Illustrate scheme provided by the embodiment of the present invention below by way of experimental data, compared to the first prior art and The beneficial effect of two kinds of prior arts.Referring to table 1, table 1 is pair of the experimental result of the embodiment of the present invention and two kinds of prior arts Than, it can be seen from Table 1 that, scheme provided by the embodiment of the present invention, pixel accuracy, mean pixel accuracy and friendship are simultaneously compared All it is higher than two kinds of prior arts, it will be appreciated by persons skilled in the art that above-mentioned three kinds of indexs can be used for characterizing segmentation essence Degree.Therefore, compared to two kinds prior arts of scheme provided by the embodiment of the present invention, segmentation precision are higher.

Table 1

Optionally, in embodiments of the present invention, each branched network network layers include three convolution modules of serial connection.

According to the structure of the full articulamentum it is found that each convolution module includes two layers of full connection sublayer and one layer of pond beggar Layer.

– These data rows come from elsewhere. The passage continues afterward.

-- ==== Sys2Proof/Laws/Exec.lean ====
section
/-! SUPPORT. Which meaning a command has: one lemma per arm of `exec`, and what `step` does with the queue. -/

-- One declaration at a time: thousands of proofs in flight at once ask for more threads than fit in memory.
set_option Elab.async false

namespace Sys2Proof.Machine
open Sys2Proof
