theorem foldlFst_only {α β : Type} {ps : List Part} {s : State} {a : State × β} {f : State × β → α → State × β} {l : List α} (h : Within ps s a.1)
    (k : ∀ v x, Within ps s v.1 → Within ps s (f v x).1) : Within ps s (l.foldl f a).1 := by
  induction l generalizing a with
  | nil => exact h
  | cons x l ih => exact ih (k a x h)
theorem foldlSnd_only {α β : Type} {ps : List Part} {s : State} {a : β × State} {f : β × State → α → β × State} {l : List α} (h : Within ps s a.2)
    (k : ∀ v x, Within ps s v.2 → Within ps s (f v x).2) : Within ps s (l.foldl f a).2 := by
  induction l generalizing a with
  | nil => exact h
  | cons x l ih => exact ih (k a x h)
theorem foldlThd_only {α β γ : Type} {ps : List Part} {s : State} {a : β × γ × State} {f : β × γ × State → α → β × γ × State} {l : List α}
    (h : Within ps s a.2.2) (k : ∀ v x, Within ps s v.2.2 → Within ps s (f v x).2.2) : Within ps s (l.foldl f a).2.2 := by
  induction l generalizing a with
  | nil => exact h
  | cons x l ih => exact ih (k a x h)
theorem ofFst {α : Type} {ps : List Part} {s : State} {r : State × α} (h : Holds (InFst ps s) r) : Within ps s r.1 := h.of
theorem ofSnd {α : Type} {ps : List Part} {s : State} {r : α × State} (h : Holds (InSnd ps s) r) : Within ps s r.2 := h.of
theorem ofThd {α β : Type} {ps : List Part} {s : State} {r : α × β × State} (h : Holds (InThd ps s) r) : Within ps s r.2.2 := h.of
theorem someOf_only {ps : List Part} {s a : State} {o : Option State} (e : o = some a) (h : Holds (InSome (Within ps s)) o) : Within ps s a := by
  rw [e] at h; exact h.of
theorem someFst_only {β : Type} {ps : List Part} {s a : State} {b : β} {o : Option (State × β)} (e : o = some (a, b))
    (h : Holds (InSome (InFst ps s)) o) : Within ps s a := by
  rw [e] at h; exact h.of
theorem someSnd_only {β : Type} {ps : List Part} {s a : State} {b : β} {o : Option (β × State)} (e : o = some (b, a))
    (h : Holds (InSome (InSnd ps s)) o) : Within ps s a := by
  rw [e] at h; exact h.of
theorem foldl_holds {α β : Type} {P : β → Prop} {a : β} {f : β → α → β} {l : List α} (h : Holds P a) (k : ∀ v x, Holds P v → Holds P (f v x)) :
    Holds P (l.foldl f a) := by
  induction l generalizing a with
  | nil => exact h
  | cons x l ih => exact ih (k a x h)
theorem bind_holds {β : Type} {P : β → Prop} {ps : List Part} {s : State} {a : Option State} {f : State → Option β} (h : Holds (InSome (Within ps s)) a)
    (k : ∀ v, Within ps s v → Holds (InSome P) (f v)) : Holds (InSome P) (a.bind f) := by
  cases a with
  | none => exact ⟨True.intro⟩
  | some v => exact k v h.of
theorem bindAny_holds {α β : Type} {P : β → Prop} {a : Option α} {f : α → Option β} (k : ∀ v, Holds (InSome P) (f v)) : Holds (InSome P) (a.bind f) := by
  cases a with
  | none => exact ⟨True.intro⟩
  | some v => exact k v
/-- The pair that a fold answered, taken apart. -/
theorem pairFst_only {β : Type} {ps : List Part} {s a : State} {b : β} {r : State × β} (e : r = (a, b)) (h : Within ps s r.1) : Within ps s a := by
  rw [e] at h; exact h
theorem pairSnd_only {β : Type} {ps : List Part} {s a : State} {b : β} {r : β × State} (e : r = (b, a)) (h : Within ps s r.2) : Within ps s a := by
  rw [e] at h; exact h
theorem pairThd_only {β γ : Type} {ps : List Part} {s a : State} {b : β} {c : γ} {r : β × γ × State} (e : r = (b, c, a)) (h : Within ps s r.2.2) :
    Within ps s a := by
  rw [e] at h; exact h

variable {ps : List Part} {s u : State}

In embodiments of the present invention, the quantity of the module of each branched network network layers is constantly to test determination by inventor 's.It is understood that the quantity of the module of each branched network network layers, is related to Fusion Features network layer in the neural network In position, that is, RGB image and depth image characteristic spectrum fusion position.Inventor is constructing the neural network Before, determine that the process of the fusion position can be with are as follows: RGB image is inputted into a full convolutional network, depth image is inputted Another full convolutional network is compared in the characteristic spectrum that the different location of full convolutional network extracts two full convolutional networks Analysis.By comparative analysis it can be found that: in the characteristic spectrum and depth image of the RGB image that third convolution module extracts Characteristic spectrum, the feature (feature of RGB image and depth image) under the two mode still falls within angle point, edge or plane Etc. low-level features scope.

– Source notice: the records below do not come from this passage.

-- ==== Sys2Proof/Laws/FrameFabric.lean ====
section
/-! SUPPORT. What each function of Machine/Fabric.lean can do to the state as a whole: the parts it can change; the queue, the population and the
canonical forms it keeps. `f_only` speaks of the state that `f` answers, `f_holds` of a state inside its answer, `f_only_eq` of one taken out. -/

-- One declaration at a time: thousands of proofs in flight at once ask for more threads than fit in memory.
set_option Elab.async false

set_option linter.unusedTactic false
set_option linter.unreachableTactic false
set_option linter.unusedVariables false
set_option linter.unusedSimpArgs false
namespace Sys2Proof.Machine
open Sys2Proof
variable {pl : List Part} {sb : State}

theorem modLink_only {s : State} {n : Nat} {f : Link → Link} (hO : Within pl sb s) (hP : [.fab] ⊆ pl) : Within pl sb (modLink s n f) := by
  unfold modLink
  repeat' first
    | with_reducible assumption
    | with_reducible refine modFab_only ?_ (subset_sub hP (by decide))

theorem enqueue_only {s : State} {n sub : Nat} {it : QItem} (hO : Within pl sb s) (hP : [.regs, .fab] ⊆ pl) : Within pl sb (enqueue s n sub it) := by
  unfold enqueue
  repeat' first
    | with_reducible assumption
    | with_reducible refine ite_only ?_ ?_
    | with_reducible refine modLink_only ?_ (subset_sub hP (by decide))
    | with_reducible refine raiseReg_only ?_ (subset_sub hP (by decide))
    | (extract_lets +onlyGivenNames -underBinder x; refine cut_only (ps := pl) (s := sb) (a := x) ?_ ?_; unfold x; rotate_left; clear_value x; intro hx)
    | (extract_lets +onlyGivenNames -underBinder x; (try unfold x); clear x)

theorem kqtOnce_only {s : State} {p : Option Nat} {code subject : Nat} {payload : List Nat} (hO : Within pl sb s) (hP : [.out, .regs, .fab, .ctl, .mgt, .alm, .tel] ⊆ pl) : Within pl sb (kqtOnce s p code subject payload) := by
  unfold kqtOnce
  repeat' first
    | with_reducible assumption
    | with_reducible refine ite_only ?_ ?_
    | with_reducible refine raiseBoth_only ?_ (subset_sub hP (by decide))
    | with_reducible refine raisePf_only ?_ (subset_sub hP (by decide))
    | with_reducible refine modFab_only ?_ (subset_sub hP (by decide))
    | (extract_lets +onlyGivenNames -underBinder x; refine cut_only (ps := pl) (s := sb) (a := x) ?_ ?_; unfold x; rotate_left; clear_value x; intro hx)
    | (extract_lets +onlyGivenNames -underBinder x; (try unfold x); clear x)
    | split

theorem countDrop_only {s : State} (hO : Within pl sb s) (hP : [.ctl] ⊆ pl) : Within pl sb (countDrop s) := by
  unfold countDrop
  repeat' first
    | with_reducible assumption
    | with_reducible refine odCount_only ?_ (subset_sub hP (by decide))

theorem routeCell_holds {s : State} {c : Cell} {sub : Nat} {forward : Bool} (hO : Within pl sb s) (hP : [.regs, .fab] ⊆ pl) : Holds (InSome (Within pl sb)) (routeCell s c sub forward) := by
  unfold routeCell
  repeat' first
    | with_reducible refine map_holds fun _ _ => ?_
    | with_reducible refine ite_holds ?_ ?_
    | with_reducible exact leaf_none
    | with_reducible refine leaf_some ?_
    | with_reducible refine leaf_only ?_
    | with_reducible assumption
    | with_reducible refine enqueue_only ?_ (subset_sub hP (by decide))
    | with_reducible refine modFab_only ?_ (subset_sub hP (by decide))
theorem routeCell_only_eq {s : State} {c : Cell} {sub : Nat} {forward : Bool} {ra : State} (hO : Within pl sb s) (hP : [.regs, .fab] ⊆ pl) (hE : routeCell s c sub forward = some ra) : Within pl sb ra := by
  have k : Holds (InSome (Within pl sb)) (routeCell s c sub forward) := routeCell_holds (s := s) (c := c) (sub := sub) (forward := forward) hO hP
  rw [hE] at k; exact k.of

theorem sendCells_only_eq {s : State} {cs : List Cell} {sub : Nat} {a : State} (h : Within pl sb s) (hp : [.regs, .fab] ⊆ pl)
    (e : sendCells s cs sub = some a) : Within pl sb a := by
  have gen : ∀ (l : List Cell) (o : Option State), Holds (InSome (Within pl sb)) o →
      Holds (InSome (Within pl sb)) (l.foldl (fun a c => a.bind fun s => routeCell s c sub false) o) := by
    intro l
    induction l with
    | nil => intro o ho; exact ho
    | cons c l ih =>
      intro o ho
      refine ih _ ?_
      cases o with
      | none => exact ⟨True.intro⟩
      | some v => exact routeCell_holds ho.of hp
  have k := gen cs (some s) ⟨h⟩
  unfold sendCells at e
  rw [e] at k; exact k.of

theorem sendCells_holds {s : State} {cs : List Cell} {sub : Nat} (h : Within pl sb s) (hp : [.regs, .fab] ⊆ pl) :
    Holds (InSome (Within pl sb)) (sendCells s cs sub) := by
  cases e : sendCells s cs sub with
  | none => exact leaf_none
  | some r => exact leaf_some ⟨sendCells_only_eq h hp e⟩

theorem takeId_holds {s : State} {dst die : Nat} (hO : Within pl sb s) (hP : [.fab] ⊆ pl) : Holds (InSome (InSnd pl sb)) (takeId s dst die) := by
  unfold takeId
  repeat' first
    | with_reducible refine map_holds fun _ _ => ?_
    | with_reducible refine ite_holds ?_ ?_
    | with_reducible exact leaf_none
    | with_reducible refine leaf_some ?_
    | with_reducible refine leaf_snd ?_
    | with_reducible refine leaf_only ?_
    | with_reducible assumption
    | with_reducible refine modFab_only ?_ (subset_sub hP (by decide))
theorem takeId_only_eq {s : State} {dst die : Nat} {ra : Nat} {rb : State} (hO : Within pl sb s) (hP : [.fab] ⊆ pl) (hE : takeId s dst die = some (ra, rb)) : Within pl sb rb := by
  have k : Holds (InSome (InSnd pl sb)) (takeId s dst die) := takeId_holds (s := s) (dst := dst) (die := die) hO hP
  rw [hE] at k; exact k.of

theorem resendMsg_only {s : State} {m : SentMsg} (hO : Within pl sb s) (hP : [.regs, .fab] ⊆ pl) : Within pl sb (resendMsg s m) := by
  unfold resendMsg
  repeat' first
    | with_reducible assumption
    | with_reducible refine getD_only ?_ ?_
    | with_reducible refine sendCells_holds ?_ (subset_sub hP (by decide))
    | with_reducible refine sendCells_only_eq ?_ (subset_sub hP (by decide)) (by assumption)
    | with_reducible refine modFab_only ?_ (subset_sub hP (by decide))
    | (extract_lets +onlyGivenNames -underBinder x; refine cut_only (ps := pl) (s := sb) (a := x) ?_ ?_; unfold x; rotate_left; clear_value x; intro hx)
    | (extract_lets +onlyGivenNames -underBinder x; (try unfold x); clear x)

theorem tryMsg_only {s : State} {id : Nat} (hO : Within pl sb s) (hP : [.regs, .fab] ⊆ pl) : Within pl sb (tryMsg s id) := by
  unfold tryMsg
  repeat' first
    | with_reducible assumption
    | with_reducible refine ite_only ?_ ?_
    | with_reducible refine getD_only ?_ ?_
    | with_reducible refine sendCells_holds ?_ (subset_sub hP (by decide))
    | with_reducible refine sendCells_only_eq ?_ (subset_sub hP (by decide)) (by assumption)
    | with_reducible refine takeId_only_eq ?_ (subset_sub hP (by decide)) (by assumption)
    | with_reducible refine modFab_only ?_ (subset_sub hP (by decide))
    | (extract_lets +onlyGivenNames -underBinder x; refine cut_only (ps := pl) (s := sb) (a := x) ?_ ?_; unfold x; rotate_left; clear_value x; intro hx)
    | (extract_lets +onlyGivenNames -underBinder x; (try unfold x); clear x)
    | split

theorem tryWaiting_only {s : State} (hO : Within pl sb s) (hP : [.regs, .fab] ⊆ pl) : Within pl sb (tryWaiting s) := by
  unfold tryWaiting
  repeat' first
    | with_reducible assumption
    | with_reducible refine foldl_only ?_ fun _ _ _ => ?_
    | with_reducible refine tryMsg_only ?_ (subset_sub hP (by decide))

theorem sendMsg_holds {s : State} {m : SentMsg} (hO : Within pl sb s) (hP : [.out, .regs, .fab, .ctl, .mgt, .alm, .tel] ⊆ pl) : Holds (InFst pl sb) (sendMsg s m) := by
  unfold sendMsg
  repeat' first
    | with_reducible refine ite_holds ?_ ?_
    | with_reducible refine leaf_fst ?_
    | with_reducible assumption
    | with_reducible refine ite_only ?_ ?_
    | with_reducible refine kqtOnce_only ?_ (subset_sub hP (by decide))
    | with_reducible refine odCount_only ?_ (subset_sub hP (by decide))
    | with_reducible refine tryMsg_only ?_ (subset_sub hP (by decide))
    | with_reducible refine modFab_only ?_ (subset_sub hP (by decide))
    | (extract_lets +onlyGivenNames -underBinder x; refine cut_only (ps := pl) (s := sb) (a := x) ?_ ?_; unfold x; rotate_left; clear_value x; intro hx)
    | (extract_lets +onlyGivenNames -underBinder x; (try unfold x); clear x)
theorem sendMsg_only_eq {s : State} {m : SentMsg} {ra : State} {rb : Option Nat} (hO : Within pl sb s) (hP : [.out, .regs, .fab, .ctl, .mgt, .alm, .tel] ⊆ pl) (hE : sendMsg s m = (ra, rb)) : Within pl sb ra := by
  have k : Holds (InFst pl sb) (sendMsg s m) := sendMsg_holds (s := s) (m := m) hO hP
  rw [hE] at k; exact k.of
theorem sendMsg_only {s : State} {m : SentMsg} (hO : Within pl sb s) (hP : [.out, .regs, .fab, .ctl, .mgt, .alm, .tel] ⊆ pl) : Within pl sb (sendMsg s m).1 := (sendMsg_holds (s := s) (m := m) hO hP).of

theorem dropMsg_only {s : State} {m : SentMsg} (hO : Within pl sb s) (hP : [.regs, .fab] ⊆ pl) : Within pl sb (dropMsg s m) := by
  unfold dropMsg
  repeat' first
    | with_reducible assumption
    | with_reducible refine tryWaiting_only ?_ (subset_sub hP (by decide))
    | with_reducible refine modFab_only ?_ (subset_sub hP (by decide))
    | split

theorem rrcDrop_only {s : State} {addr len : Nat} (hO : Within pl sb s) (hP : [.fab] ⊆ pl) : Within pl sb (rrcDrop s addr len) := by
  unfold rrcDrop
  repeat' first
    | with_reducible assumption
    | with_reducible refine modFab_only ?_ (subset_sub hP (by decide))

theorem rrcFill_only {s : State} {p tile : Nat} {bytes : List Byte} {poison : List Nat} (hO : Within pl sb s) (hP : [.mem, .fab] ⊆ pl) : Within pl sb (rrcFill s p tile bytes poison) := by
  unfold rrcFill
  repeat' first
    | with_reducible assumption
    | with_reducible refine ite_only ?_ ?_
    | with_reducible refine tierWriteP_only ?_ (subset_sub hP (by decide))
    | with_reducible refine modFab_only ?_ (subset_sub hP (by decide))
    | (extract_lets +onlyGivenNames -underBinder x; refine cut_only (ps := pl) (s := sb) (a := x) ?_ ?_; unfold x; rotate_left; clear_value x; intro hx)
    | (extract_lets +onlyGivenNames -underBinder x; (try unfold x); clear x)
    | split

theorem modQp_only {s : State} {ix : Nat} {f : Qp → Qp} (hO : Within pl sb s) (hP : [.px] ⊆ pl) : Within pl sb (modQp s ix f) := by
  unfold modQp
  repeat' first
    | with_reducible assumption
    | with_reducible refine modPx_only ?_ (subset_sub hP (by decide))

theorem sendRoce_only {s : State} {q : Qp} {p : RocePkt} (hO : Within pl sb s) (hP : [.regs, .fab, .tel] ⊆ pl) : Within pl sb (sendRoce s q p) := by
  unfold sendRoce
  repeat' first
    | with_reducible assumption
    | with_reducible refine ite_only ?_ ?_
    | with_reducible refine enqueue_only ?_ (subset_sub hP (by decide))
    | with_reducible refine qsCount_only ?_ (subset_sub hP (by decide))
    | (extract_lets +onlyGivenNames -underBinder x; refine cut_only (ps := pl) (s := sb) (a := x) ?_ ?_; unfold x; rotate_left; clear_value x; intro hx)
    | (extract_lets +onlyGivenNames -underBinder x; (try unfold x); clear x)

theorem gwSend_only {s : State} {ix : Nat} (hO : Within pl sb s) (hP : [.regs, .fab, .px, .tel] ⊆ pl) : Within pl sb (gwSend s ix) := by
  unfold gwSend
  repeat' first
    | with_reducible assumption
    | with_reducible refine ite_only ?_ ?_
    | with_reducible refine foldl_only ?_ fun _ _ _ => ?_
    | with_reducible refine modQp_only ?_ (subset_sub hP (by decide))
    | with_reducible refine sendRoce_only ?_ (subset_sub hP (by decide))
    | with_reducible refine modPx_only ?_ (subset_sub hP (by decide))
    | (extract_lets +onlyGivenNames -underBinder x; refine cut_only (ps := pl) (s := sb) (a := x) ?_ ?_; unfold x; rotate_left; clear_value x; intro hx)
    | (extract_lets +onlyGivenNames -underBinder x; (try unfold x); clear x)
    | split

theorem gwStart_holds {s : State} {w p op addr len : Nat} {data : List Byte} {owner : MemOwner} (hO : Within pl sb s) (hP : [.regs, .fab, .px, .tel] ⊆ pl) : Holds (InFst pl sb) (gwStart s w p op addr len data owner) := by
  unfold gwStart
  repeat' first
    | with_reducible refine ite_holds ?_ ?_
    | with_reducible refine leaf_fst ?_
    | with_reducible assumption
    | with_reducible refine ite_only ?_ ?_
    | with_reducible refine gwSend_only ?_ (subset_sub hP (by decide))
    | with_reducible refine modQp_only ?_ (subset_sub hP (by decide))
    | with_reducible refine qsCount_only ?_ (subset_sub hP (by decide))
    | (extract_lets +onlyGivenNames -underBinder x; refine cut_only (ps := pl) (s := sb) (a := x) ?_ ?_; unfold x; rotate_left; clear_value x; intro hx)
    | (extract_lets +onlyGivenNames -underBinder x; (try unfold x); clear x)
    | split
theorem gwStart_only_eq {s : State} {w p op addr len : Nat} {data : List Byte} {owner : MemOwner} {ra : State} {rb : Option Nat} (hO : Within pl sb s) (hP : [.regs, .fab, .px, .tel] ⊆ pl) (hE : gwStart s w p op addr len data owner = (ra, rb)) : Within pl sb ra := by
  have k : Holds (InFst pl sb) (gwStart s w p op addr len data owner) := gwStart_holds (s := s) (w := w) (p := p) (op := op) (addr := addr) (len := len) (data := data) (owner := owner) hO hP
  rw [hE] at k; exact k.of
theorem gwStart_only {s : State} {w p op addr len : Nat} {data : List Byte} {owner : MemOwner} (hO : Within pl sb s) (hP : [.regs, .fab, .px, .tel] ⊆ pl) : Within pl sb (gwStart s w p op addr len data owner).1 := (gwStart_holds (s := s) (w := w) (p := p) (op := op) (addr := addr) (len := len) (data := data) (owner := owner) hO hP).of

theorem globalOp_holds {s : State} {p op addr len : Nat} {data : List Byte} {poison : List Nat} {owner : MemOwner} {handle epoch : Nat} (hO : Within pl sb s) (hP : [.out, .regs, .fab, .px, .ctl, .mgt, .alm, .tel] ⊆ pl) : Holds (InFst pl sb) (globalOp s p op addr len data poison owner handle epoch) := by
  unfold globalOp
  repeat' first
    | with_reducible refine ite_holds ?_ ?_
    | with_reducible refine leaf_fst ?_
    | with_reducible assumption
    | with_reducible refine ite_only ?_ ?_
    | with_reducible refine countAccess_only ?_ (subset_sub hP (by decide))
    | with_reducible refine gwStart_only_eq ?_ (subset_sub hP (by decide)) (by assumption)
    | with_reducible refine gwStart_only ?_ (subset_sub hP (by decide))
    | with_reducible refine odCount_only ?_ (subset_sub hP (by decide))
    | with_reducible refine rrcDrop_only ?_ (subset_sub hP (by decide))
    | with_reducible refine sendMsg_only_eq ?_ (subset_sub hP (by decide)) (by assumption)
    | with_reducible refine sendMsg_only ?_ (subset_sub hP (by decide))
    | (extract_lets +onlyGivenNames -underBinder x; refine cut_only (ps := pl) (s := sb) (a := x) ?_ ?_; unfold x; rotate_left; clear_value x; intro hx)
    | (extract_lets +onlyGivenNames -underBinder x; (try unfold x); clear x)
    | split
theorem globalOp_only_eq {s : State} {p op addr len : Nat} {data : List Byte} {poison : List Nat} {owner : MemOwner} {handle epoch : Nat} {ra : State} {rb : Option Nat} {rc : Bool} (hO : Within pl sb s) (hP : [.out, .regs, .fab, .px, .ctl, .mgt, .alm, .tel] ⊆ pl) (hE : globalOp s p op addr len data poison owner handle epoch = (ra, rb, rc)) : Within pl sb ra := by
  have k : Holds (InFst pl sb) (globalOp s p op addr len data poison owner handle epoch) := globalOp_holds (s := s) (p := p) (op := op) (addr := addr) (len := len) (data := data) (poison := poison) (owner := owner) (handle := handle) (epoch := epoch) hO hP
  rw [hE] at k; exact k.of
theorem globalOp_only {s : State} {p op addr len : Nat} {data : List Byte} {poison : List Nat} {owner : MemOwner} {handle epoch : Nat} (hO : Within pl sb s) (hP : [.out, .regs, .fab, .px, .ctl, .mgt, .alm, .tel] ⊆ pl) : Within pl sb (globalOp s p op addr len data poison owner handle epoch).1 := (globalOp_holds (s := s) (p := p) (op := op) (addr := addr) (len := len) (data := data) (poison := poison) (owner := owner) (handle := handle) (epoch := epoch) hO hP).of

end Sys2Proof.Machine
end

And occur what network was independently extracted and combined since the characteristic spectrum for the RGB image that the 5th convolution block extracts High-level abstractions feature, while the characteristic spectrum of RGB image at this moment is Local activation, illustrates the RGB feature in upper layer network Extractor is only sensitive to the object for meeting certain category feature rule, and no longer to global point-line-surface feature-sensitive.And in contrast, The characteristic spectrum of the depth image extracted from the 5th convolution block can still see apparent focal boundary feature, these features Still fall within the scope of low-level features.

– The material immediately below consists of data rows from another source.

theorem askHolders_only {s : State} {h : Nat} {t : Task} (hO : Within pl sb s) (hP : [.freeCount, .mem, .serve] ⊆ pl) : Within pl sb (askHolders s h t) := by
  unfold askHolders
  repeat' first
    | with_reducible refine bind_holds (ps := pl) (s := sb) ?_ fun _ _ => ?_
    | with_reducible refine bindAny_holds fun _ => ?_
    | with_reducible refine foldl_holds ?_ fun _ _ _ => ?_
    | with_reducible refine map_holds fun _ _ => ?_
    | with_reducible refine ite_holds ?_ ?_
    | with_reducible exact leaf_none
    | with_reducible refine leaf_some ?_
    | with_reducible refine leaf_only ?_
    | with_reducible assumption
    | with_reducible refine foldl_only ?_ fun _ _ _ => ?_
    | with_reducible refine addXfer_only ?_ (subset_sub hP (by decide))
    | with_reducible refine fresh_only_eq ?_ (subset_sub hP (by decide)) (by assumption)
    | with_reducible refine fresh_only ?_ (subset_sub hP (by decide))
    | with_reducible refine modReq_only ?_ (subset_sub hP (by decide))
    | with_reducible refine takeBuffer_only ?_ (subset_sub hP (by decide))
    | with_reducible refine modServe_only ?_ (subset_sub hP (by decide))
    | with_reducible refine someOf_only (by with_reducible assumption) ?_
    | (extract_lets +onlyGivenNames -underBinder x; refine cut_only (ps := pl) (s := sb) (a := x) ?_ ?_; unfold x; rotate_left; clear_value x; intro hx)
    | (extract_lets +onlyGivenNames -underBinder x; (try unfold x); clear x)
    | split

theorem answerQuery_only {s : State} {t : Task} {status : Nat} (hO : Within pl sb s) (hP : [.mem, .serve] ⊆ pl) : Within pl sb (answerQuery s t status) := by
  unfold answerQuery
  repeat' first
    | with_reducible assumption
    | with_reducible refine ite_only ?_ ?_
    | with_reducible refine foldl_only ?_ fun _ _ _ => ?_
    | with_reducible refine addXfer_only ?_ (subset_sub hP (by decide))
    | with_reducible refine freePage_only ?_ (subset_sub hP (by decide))
    | with_reducible refine modPage_only ?_ (subset_sub hP (by decide))
    | with_reducible refine modServe_only ?_ (subset_sub hP (by decide))
    | (extract_lets +onlyGivenNames -underBinder x; refine cut_only (ps := pl) (s := sb) (a := x) ?_ ?_; unfold x; rotate_left; clear_value x; intro hx)
    | (extract_lets +onlyGivenNames -underBinder x; (try unfold x); clear x)
    | split

theorem dropSeals_only {s : State} {p : Nat} {pages : List (Nat × Nat)} (hO : Within pl sb s) (hP : [.mem, .serve] ⊆ pl) : Within pl sb (dropSeals s p pages) := by
  unfold dropSeals
  repeat' first
    | with_reducible assumption
    | with_reducible refine foldl_only ?_ fun _ _ _ => ?_
    | with_reducible refine freeTiles_only ?_ (subset_sub hP (by decide))
    | with_reducible refine modPage_only ?_ (subset_sub hP (by decide))

theorem dropSeal_only {s : State} {t : Task} (hO : Within pl sb s) (hP : [.mem, .serve] ⊆ pl) : Within pl sb (dropSeal s t) := by
  unfold dropSeal
  repeat' first
    | with_reducible assumption
    | with_reducible refine dropSeals_only ?_ (subset_sub hP (by decide))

By comparative analysis it can be concluded that the upper layer network of full convolutional network cannot effectively extract the spy of depth image Sign, and since the presence of pond layer so that the resolution ratio of the characteristic spectrum of depth image reduces further results in depth image Characteristic details loss.Therefore, it should select lower layer network to carry out Fusion Features, retain the characteristic details of depth image, together When avoid more unnecessary convolution algorithms.

Therefore, in embodiments of the present invention, each branched network network layers may include three convolution modules of serial connection, That is the position after determining the third convolution module of full convolutional network, is the fusion position.

Certainly, in embodiments of the present invention, each branched network network layers also may include two or four convolution modules, this All it is reasonable, is the preferred embodiment after a kind of comparison for three convolution modules, and for other convolution modules Quantity, to RGB-D image carry out semantic segmentation effect, such as precision etc., may decrease.

Certainly, if the full convolutional network in the embodiment of the present invention replaces with other neural networks, the nerve can be chosen Position of the middle position of network as Fusion Features network layer can be easily determined accordingly in this way for RGB-D image Semantic segmentation neural network structure.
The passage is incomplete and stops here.